The vulnerability rating taxonomy represents a categorization of defects and includes various categories such as server security misconfiguration, server-side injection, broken authentication and session management, sensitive data exposure, insecure OS/Firmware, broken cryptography, automotive security misconfiguration, cross-site request forgery, application-level denial-of-service, cross-site scripting, and so on. Different types of system defects or vulnerabilities that are known are classified into categories as defined by the vulnerability rating taxonomy. Other features describing the user provided as input to the machine learning model include: features reported by the user such as interests or skills. Features describing a user may include interests, skills, and experiences obtained by the system by crawling external sources linked to the researchers, such as their linkedIn, Github, HackTheBox or bug bounty service provider profiles. Features describing a user may include stakeholder ratings of researchers, for example if an expert user for example, a triager of the system described rates a given researcher as being skilled in a particular attack method. Features describing a user may include natural language processing (NLP) features, such as word embeddings derived from researcher submission texts. Features describing a target may include features of an external system associated with the target, for example the size of the company, the company's industry, and so on.

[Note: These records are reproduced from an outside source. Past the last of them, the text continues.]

def opVadd (b : Bank) (d a x _c : Nat) : List OW := vecSat d 1 (fun l => b.vi a l + b.vi x l)
def opVsub (b : Bank) (d a x _c : Nat) : List OW := vecSat d 1 (fun l => b.vi a l - b.vi x l)
def opVaddw (b : Bank) (d a x _c : Nat) : List OW := vecW d 1 (fun l => wrap32 (b.vi a l + b.vi x l))
def opVsubw (b : Bank) (d a x _c : Nat) : List OW := vecW d 1 (fun l => wrap32 (b.vi a l - b.vi x l))
def opVneg (b : Bank) (d a _x _c : Nat) : List OW := vecSat d 1 (fun l => -b.vi a l)
def opVabs (b : Bank) (d a _x _c : Nat) : List OW := vecSat d 1 (fun l => if b.vi a l < 0 then -b.vi a l else b.vi a l)
def opVand (b : Bank) (d a x _c : Nat) : List OW := vecW d 1 (fun l => signed 32 (b.vw a l &&& b.vw x l).toNat)
def opVor (b : Bank) (d a x _c : Nat) : List OW := vecW d 1 (fun l => signed 32 (b.vw a l ||| b.vw x l).toNat)
def opVxor (b : Bank) (d a x _c : Nat) : List OW := vecW d 1 (fun l => signed 32 (b.vw a l ^^^ b.vw x l).toNat)
def opVmin (b : Bank) (d a x _c : Nat) : List OW := vecW d 1 (fun l => min (b.vi a l) (b.vi x l))
def opVmax (b : Bank) (d a x _c : Nat) : List OW := vecW d 1 (fun l => max (b.vi a l) (b.vi x l))
def opVscale (b : Bank) (d a x _c : Nat) : List OW := vecSat d 1 (fun l => shiftLane (b.vi a l) (b.si x))
def opVshli (b : Bank) (d a x c : Nat) : List OW := vecSat d 1 (fun l => shiftLane (b.vi a l) (simm8 x c))
def opVperm (b : Bank) (d a x c : Nat) : List OW := vecW d 1 (fun l => b.vi a (imm8 x c / 4 ^ l % 4))
def opVbcast (b : Bank) (d a _x _c : Nat) : List OW := vecW d 1 (fun _ => b.si a)
def opVins (b : Bank) (d a x c : Nat) : List OW := vecW d 1 (fun l => if l = imm8 x c % 4 then b.si a else b.vi d l)
def opVext (b : Bank) (d a x c : Nat) : List OW := scalZN d 1 (b.vi a (imm8 x c % 4))
def opVmulr (b : Bank) (d a x _c : Nat) : List OW := vecSat d 3 (fun l => round31 (b.vi a l * b.vi x l))
def opVmulrs (b : Bank) (d a x _c : Nat) : List OW := vecSat d 3 (fun l => round31 (b.vi a l * b.si x))
/-- Complex products over lane pairs (R240). -/
def opVcmul (b : Bank) (d a x _c : Nat) : List OW :=
  vecSat d 3 (fun l =>
    let p := l / 2 * 2
    let ar := b.vi a p; let ai := b.vi a (p + 1); let br := b.vi x p; let bi := b.vi x (p + 1)
    round31 (if l % 2 = 0 then ar * br - ai * bi else ar * bi + ai * br))
def opVcmulj (b : Bank) (d a x _c : Nat) : List OW :=
  vecSat d 3 (fun l =>
    let p := l / 2 * 2
    let ar := b.vi a p; let ai := b.vi a (p + 1); let br := b.vi x p; let bi := b.vi x (p + 1)
    round31 (if l % 2 = 0 then ar * br + ai * bi else ai * br - ar * bi))

def opMpy (b : Bank) (d a x _c : Nat) : List OW := accSat d (fun l => b.vi a l * b.vi x l)
def opMac (b : Bank) (d a x _c : Nat) : List OW := accSat d (fun l => b.acc d l + b.vi a l * b.vi x l)
def opMsu (b : Bank) (d a x _c : Nat) : List OW := accSat d (fun l => b.acc d l - b.vi a l * b.vi x l)
def opMpys (b : Bank) (d a x _c : Nat) : List OW := accSat d (fun l => b.vi a l * b.si x)
def opMacs (b : Bank) (d a x _c : Nat) : List OW := accSat d (fun l => b.acc d l + b.vi a l * b.si x)
def opMsus (b : Bank) (d a x _c : Nat) : List OW := accSat d (fun l => b.acc d l - b.vi a l * b.si x)
def opAcclr (_b : Bank) (d _a _x _c : Nat) : List OW := lanes.map (fun l => (.ac d l, 0, 3))
def opAcld (b : Bank) (d a _x _c : Nat) : List OW := lanes.map (fun l => (.ac d l, b.vi a l * 2 ^ 31, 3))
def opAcadd (b : Bank) (d a x _c : Nat) : List OW := accSat d (fun l => b.acc a l + b.acc x l)
def opAcaddv (b : Bank) (d a x _c : Nat) : List OW := accSat d (fun l => b.acc a l + b.vi x l * 2 ^ 31)
def opAcsubv (b : Bank) (d a x _c : Nat) : List OW := accSat d (fun l => b.acc a l - b.vi x l * 2 ^ 31)
def opVbf (b : Bank) (d a x _c : Nat) : List OW :=
  lanes.map (fun l => (Dest.ac d l, (b.vi a l + b.vi x l) * 2 ^ 31, 3)) ++
  lanes.map (fun l => (Dest.ac (d + 1) l, (b.vi a l - b.vi x l) * 2 ^ 31, 3))
def opAcsum (b : Bank) (d a _x _c : Nat) : List OW :=
  accSat d (fun l => if l = 0 then b.acc a 0 + b.acc a 1 + b.acc a 2 + b.acc a 3 else 0)
def opAcsh (b : Bank) (d a x c : Nat) : List OW :=
  let n := simm8 x c
  accSat d (fun l => if 0 ≤ n then b.acc a l * 2 ^ n.toNat else fdiv (b.acc a l) (2 ^ (-n).toNat))
def opAcget (b : Bank) (d a x c : Nat) : List OW :=
  let p := imm8 x c % 4
  vecW d 3 (fun l =>
    let u := unsigned 80 (b.acc a l)
    if p = 0 then signed 32 u else if p = 1 then signed 32 (u / 2 ^ 32) else signed 16 (u / 2 ^ 64))
def opAcput (b : Bank) (d a x c : Nat) : List OW := lanes.map (fun l => (.acPart d l (imm8 x c % 4), b.vi a l, 3))
/-- Rounded extraction before saturation (R238). -/
def extractR (b : Bank) (a x l : Nat) : Int :=
  let s := extractShift (b.sw x)
  fdiv (b.acc a l + 2 ^ (30 + s)) (2 ^ (31 + s))
def opAcrnd (b : Bank) (d a x _c : Nat) : List OW := vecSat d 3 (extractR b a x)
def opAcrndb (b : Bank) (d a x _c : Nat) : List OW :=
  vecSat d 3 (extractR b a x) ++
  ([(.bexpMin, (lanes.foldl (fun m l => min m (headroom (satS 32 (extractR b a x l)))) 31 : Nat), 3)] : List OW)
def opActrn (b : Bank) (d a x _c : Nat) : List OW :=
  vecSat d 3 (fun l => fdiv (b.acc a l) (2 ^ (31 + extractShift (b.sw x))))
def opExp (b : Bank) (d a _x _c : Nat) : List OW :=
  [(.s d, (lanes.foldl (fun m l => min m (headroom (b.vi a l))) 31 : Nat), 1)]
def opAcexp (b : Bank) (d a _x _c : Nat) : List OW :=
  [(.s d, ((lanes.foldl (fun m l => min m (redundant80 (b.acc a l))) 79 : Nat) : Int) - 17, 3)]
def opNorm (b : Bank) (d a _x c : Nat) : List OW :=
  vecW d 1 (fun l => wrap32 (b.vi a l * 2 ^ headroom (b.vi a l))) ++ vecW c 1 (fun l => (headroom (b.vi a l) : Nat))
def opBexp (b : Bank) (_d a _x _c : Nat) : List OW :=
  [(.bexpMin, (lanes.foldl (fun m l => min m (headroom (b.vi a l))) 31 : Nat), 1)]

If there is no information available for the history of a user, the system finds similar users/researchers based on the data available. The system uses data from similar existing researchers to provide matches.

According to an embodiment, the user vector and the target system vectors are combined into a single vector that is provided as input to the machine learning model. Examples of tags used include, ‘.NET’, ‘API Testing’, ‘ASP’, ‘ASP.NET’, ‘AWS’, ‘AWS CodeCommit’, ‘AWS IoT’, ‘ActionScript’, ‘Adobe Experience Manager’, ‘Agriculture’, ‘Akamai CDN’, ‘Algolia’, ‘Amazon Cloudfront’, and so on.

According to an embodiment, the machine learning model is a gradient boosted decision tree. However other embodiments may use other types of machine learning models, for example, neural networks such as multi-layered perceptrons may be used.

According to an embodiment, for a target, the system creates a one hot vector storing zeros for all tags that are not present in its targets, and 1 for all tags that are present. When creating the user vector, the system may create a vector containing the counts of each tag associated with a target against which the user has made a past submission, and a zero for all other tags.

Overall Process

FIG. 4 is a flow chart illustrating the process 400 of determining whether a new system defect is a duplicate of another existing system defect according to an embodiment. Various embodiments can perform the steps of these flowcharts in different orders. Furthermore, various embodiments can include different and/or additional steps than the ones described herein.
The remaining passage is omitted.